The solution for cyclical symmetries only has already appeared at this
MSE link and was
found to be (notation from link)
$$\frac{1}{n}\sum_{d|n} \varphi(n/d) P_d(k)$$
where $$P_d(k) = (k-1)^d + (-1)^d \times (k-1).$$
Now we just need to account for reflections which constitute the rest
of the dihedral group. Note that when $n$ is odd these reflections fix
one bead and the two adjacent beads just opposite end up on the same
cycle, which is not a proper coloring, for a contribution of zero or
for $n$ odd
$$\bbox[5px,border:2px solid #00A000]{
\frac{1}{2n}\sum_{d|n} \varphi(n/d) P_d(k).}$$
On the other hand for $n$ even there are two types of reflections, the
first about an axis passing through midpoints of opposite edges. These
place the beads on those edges on two-cycles and since they are
adjacent we get no proper colorings. The other type of reflection
fixes two opposite beads. There are $n/2$ of these reflections and the
left side determines the right and vice versa. We have $n/2+1$ beads
for $k\times (k-1)^{n/2}$ colorings. Hence we get for $n$ even
$$\frac{1}{2n} \sum_{d|n} \varphi(n/d) P_d(k)

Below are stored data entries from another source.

/-- The slot of the older image; one without a complete image of the job first (16 R435). -/
def olderSlot (xs : List (Nat × Nat)) : Nat :=
  match xs.find? (fun x => x.1 == 0), xs.find? (fun x => x.1 == 1) with
  | none, _ => 0
  | _, none => 1
  | some a, some b => if a.2 ≤ b.2 then 0 else 1

/-- The image of a slot no longer exists. -/
def Device.dropImage (d : Device) (j layer slotNo : Nat) : Device :=
  ({ d with pwz := { d.pwz with
    crust := if layer = 2 then d.pwz.crust.filter (fun x => !(x.job == j && x.slotNo == slotNo)) else d.pwz.crust } } : Device).updJob j (fun q => { q with partner := { q.partner with images := q.partner.images.filter (fun x => !(x.layer == layer && x.slotNo == slotNo)) } })

/-- Whether a layer is disabled for a job: layer 1 without a partner group, layer 2 with the Crust store off (16 R432, R440, R454). -/
def layerOff (d : Device) (j layer : Nat) : Bool :=
  (layer == 1 && (d.jobAt j).setup.any (fun u => (groupOf u.topo).isEmpty)) || (layer == 2 && d.pwz.wear.crustOff)

/-- Bytes of an image at an offset of its slot: in the region on the holder, or in the shared store. -/
def Device.putPart (d : Device) (j : Nat) (u : JobSetup) (r : SnapRun) (off : Nat) (bs : List Nat) : Device :=
  if r.layer = 1 then match reachHolder d j with
    | some (h, sl) => d.writeHolder j h sl (r.slotNo * imageSize (d.jobAt j) + off) bs none
    | none => d
  else (d.transmit u.jr.nflow 1 3 (sharedAddr r.slotNo u.topo.dpPos + off) bs).send (.write u.jr.nflow (sharedAddr r.slotNo u.topo.dpPos + off) bs)

/-- The sections of an image go to its layer: in the Crust store under a header whose COMPLETE bit is 0. -/
def Device.putSections (d : Device) (j : Nat) (u : JobSetup) (r : SnapRun) : Device :=
  if r.layer = 2 then { d with pwz := { d.pwz with crust := d.pwz.crust ++
      [{ layer := 2, job := j, slotNo := r.slotNo, step := r.step, header := modNth (fun _ => 0) (r.image.take 96) 19, sections := r.image.drop 96, complete := false }] } }
  else d.putPart j u r 96 (r.image.drop 96)

/-- The header of an image goes to its layer, and the image is complete. -/
def Device.putImage (d : Device) (j : Nat) (u : JobSetup) (r : SnapRun) : Device :=
  (if r.layer = 2 then { d with pwz := { d.pwz with crust := d.pwz.crust.map (fun x =>
      if x.job = j ∧ x.slotNo = r.slotNo then { x with header := r.image.take 96, complete := true } else x) } }
    else d.putPart j u r 0 (r.image.take 96)).updJob j (fun q => { q with partner := { q.partner with
    images := q.partner.images ++ [{ layer := r.layer, slotNo := r.slotNo, step := r.step, complete := true }] } })

/-- The image of a committed step begun: the older one of its layer is no more, and the sections are written. -/
def Device.beginImage (d : Device) (j : Nat) (u : JobSetup) (layer c : Nat) : Device :=
  let k := olderSlot (imagesOf d j layer)
  let sec := imageSections d j c
  let run : SnapRun := { layer := layer, step := c, slotNo := k, image := imageHeader (d.jobAt j) u layer c sec true ++ sec, started := d.tide.now }
  ((d.dropImage j layer k).putSections j u run).updJob j (fun q => { q with snaps := q.snaps ++ [run] })

/-- The fired SNAPSHOT entry of a layer of a job that may act: the first whose step has committed (14 R392). -/
def snapEntry (d : Device) (j layer c : Nat) : Option (Nat × TideEntry) :=
  d.tide.entries.find? (fun e => e.2.fired && e.2.action == 7 && e.2.job == j && e.2.arg == layer && decide (e.2.step ≤ c))

/-- SNAPSHOT_START: the fired entry of a layer whose step is the committed one acts: its image is read and begins to be written. An entry for a
disabled layer completes with ST_RES_LAYER_DISABLED (16 R432, R440); one for a step that a later commit has replaced only ends
(notes/assumptions/27.md). Held lines of the shard are read once they are regenerated (01 R39), and a corruption may meet the read (06 R184, R196). -/
def execSnapshotStart (j : Fin 16) (layer : Fin 3) (hit : Option Hit) (s : State) : Host.Outcome State Fault Refusal :=
  onDev s (fun d =>
    let q := d.jobAt j
    match q.commit.step, q.setup with
    | some c, some u =>
      match snapEntry d j layer c with
      | some (i, e) =>
        if layerOff d j (layer + 1) then (d.freeEntryAt i).report j 0x0803
        else if e.step < c then d.freeEntryAt i
        else if q.snaps.any (fun x => x.layer == layer.val + 1) || (layer.val == 0 && (reachHolder d j).isNone) then d
        else d.withHit hit q.blocks Device.holdFault (fun d => (d.freeEntryAt i).beginImage j u (layer + 1) c)
      | none => d
    | _, _ => d)

/-- What a completed image changes in a member's partner state: its write time; a layer-1 image ends a fill of the holder and lets the log before it
go; an image covers the member (16 R438, R442, R450, R453). -/
def Partner.imaged (p : Partner) (r : SnapRun) (now : Nat) : Partner :=
  let p1 := if r.layer = 1 then p.fillDone else p
  { p1 with
    writes := modNth (fun _ => some (now - r.started)) p1.writes (r.layer - 1), uncovered := false
    log := if r.layer = 1 then p1.log.filter (fun e => decide (r.step ≤ e.1)) else p1.log }

/-- SNAPSHOT_COMPLETE: once the holder has acknowledged every WRITE of a layer-1 image, the header is written last, and EV_SNAP_DONE is reported. -/
def execSnapshotComplete (j : Fin 16) (layer : Fin 3) (s : State) : Host.Outcome State Fault Refusal :=
  onDev s (fun d =>
    let q := d.jobAt j
    match q.setup, q.snaps.find? (fun r => r.layer == layer.val + 1) with
    | some u, some r =>
      if layer.val = 0 ∧ d.fab.pend.any (fun p => p.job == j.val && p.image) = true then d
      else
      let d1 := (d.putImage j u r).updJob j (fun q => { q with
        snaps := q.snaps.filter (fun x => x.layer != layer.val + 1), partner := q.partner.imaged r d.tide.now })
      d1.logEvent srcRenura 0x0805 sevNotice (some j) ([r.layer] ++ toLE 8 r.step ++ sliceAt r.image 40 8)
    | _, _ => d)

/-! ### The gradient log (16 R437, R438) -/

/-- The bytes of a Tally record (18 R496). -/
def tallyBytes : Nat := 328

/-- The bytes of the gradients that a member wrote back as shard owner: an FP32 one for each FP32 master weight (16 R434, R437). -/
def JobSlot.gradLen (q : JobSlot) : Nat := sumNat (q.masters.map Prod.fst)

/-- The log entry of a step: header, optimiser scalars, the history entries it added, its Tally record, the gradients written back, the digest; a step
without an optimiser update adds and logs none of its own (notes/assumptions/25.md). -/
def logEntry (d : Device) (j : Nat) (u : JobSetup) (st : Step) (scalars grads : List Nat) : List Nat :=
  let q := d.jobAt j
  let none' := normCount q st == 0
  let hs := if none' then [] else histEntries u st
  let body := scalars.flatMap (toLE 4) ++ hs.flatMap (toLE 4) ++ tallyRecord d q u st (d.postDigest j st.num) ++ (if none' then [] else sliceAt grads 0 q.gradLen)
  let b := toLE 8 st.num ++ toLE 8 (64 + body.length + 48) ++ toLE 4 scalars.length ++ toLE 4 hs.length ++ List.replicate 40 0 ++ body
  b ++ sha384 b

/-- Whether bytes are a valid log entry of a step: its header names it, its lengths fit, and the digest matches. -/
def logEntryOk (n : Nat) (b : List Nat) : Bool :=
  fieldAt b 0 8 == n && fieldAt b 8 8 == b.length && decide (64 + 4 * (fieldAt b 16 4 + fieldAt b 20 4) + tallyBytes + 48 ≤ b.length) && zeroBytes b 24 64
    && (b.drop (b.length - 48)) == sha384 (b.take (b.length - 48))

/-- The bytes of the log in a region; the log is written round. -/
def logSize (u : JobSetup) : Nat := policyVal u.policy 0x0304 0 64 * 2 ^ 30

/-- Bytes written at a place of a member's log on the holder, behind the two image slots. -/
def Device.writeLog (d : Device) (j h sl n : Nat) (u : JobSetup) (bs : List Nat) : Device :=
  let q := d.jobAt j
  let base := 2 * imageSize q
  let k := logSize u - q.partner.logAt
  ((d.writeHolder j h sl (base + q.partner.logAt) (bs.take k) (some n)).writeHolder j h sl base (bs.drop k) (some n)).updJob j (fun q =>
    { q with partner := { q.partner with log := q.partner.log.filter (fun e => e.1 != n) ++ [(n, bs.length)], logAt := (q.partner.logAt + bs.length) % logSize u } })

/-- GRADIENT_LOG_APPEND: the entry of the oldest step, its stages complete, goes to the holder; without room, a layer-1 snapshot of the step before it comes
first. `scalars` and `grads` are what the step's program computed (10 R284, R286), `total` what its reductions over all the members gave, from which the entry
is formed and which the commit uses (notes/assumptions/25.md). -/
def execGradientLogAppend (j : Fin 16) (step : Nat) (scalars grads : List Nat) (total : StepShare) (s : State) : Host.Outcome State Fault Refusal :=
  onDev s (fun d =>
    let q := d.jobAt j
    match q.setup, q.steps.head?, reachHolder d j with
    | some u, some st, some (h, sl) =>
      if st.num == step && st.stages && !st.logDone && d.fab.pend.all (fun p => p.job != j.val || p.logStep != some step) && !q.shardHeld d then
        let entry := logEntry d j u { st with total := some total } scalars grads
        let used := sumNat ((q.partner.log.filter (fun e => e.1 != step)).map Prod.snd)
        if logSize u < used + entry.length then
          if q.snaps.any (fun r => r.layer == 1) || d.tide.entries.any (fun e => e.2.action == 7 && e.2.job == j.val && e.2.arg == 0 && e.2.fired) then d
          else match q.commit.step with
            | some c => d.placeSnapshot j 0 c
            | none => d
        else (d.updStep j step (fun x => { x with logTotal := some total })).writeLog j h sl step u entry
      else d
    | _, _, _ => d)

+ \frac{1}{2n} \frac{n}{2} \times k \times (k-1)^{n/2}$$
which is
$$\bbox[5px,border:2px solid #00A000]{
\frac{1}{2n} \sum_{d|n} \varphi(n/d) P_d(k)
+ \frac{k}{4}(k-1)^{n/2}.}$$
There is also a Perl script that verifies these two formulae by
enumeration.
#! /usr/bin/perl -w
#
MAIN : {
my $mx = shift || 10;
my $k = shift || 2;
my @res = ($k);
for(my $n=2; $n <= $mx; $n++){
my %orbits;
for(my $ind = 0; $ind < $k ** $n; $ind++){
my ($pos, $idx, @d);
for(($pos, $idx) = (0, $ind);
$pos < $n; $pos++){
my $digit = $idx % $k;
push @d, $digit;
$idx = ($idx-$digit) / $k;
}
for($pos=0; $pos < $n; $pos++){
last if $d[$pos] == $d[($pos+1) % $n];
}
if($pos == $n){
my %orbit;
for(my $shft = 0; $shft < $n; $shft++){
my (@rot) =
(@d[$shft..$n-1], @d[0..$shft-1]);
my $str = join('-', @rot);
$orbit{$str} = 1;
$str = join('-', reverse(@rot));
$orbit{$str} = 1;
}
my $orbstr = (sort(keys %orbit))[0];
$orbits{$orbstr} = 1;
}
}
push @res, scalar(keys %orbits);
}
print join(', ', @res);
print "\n";
1;
}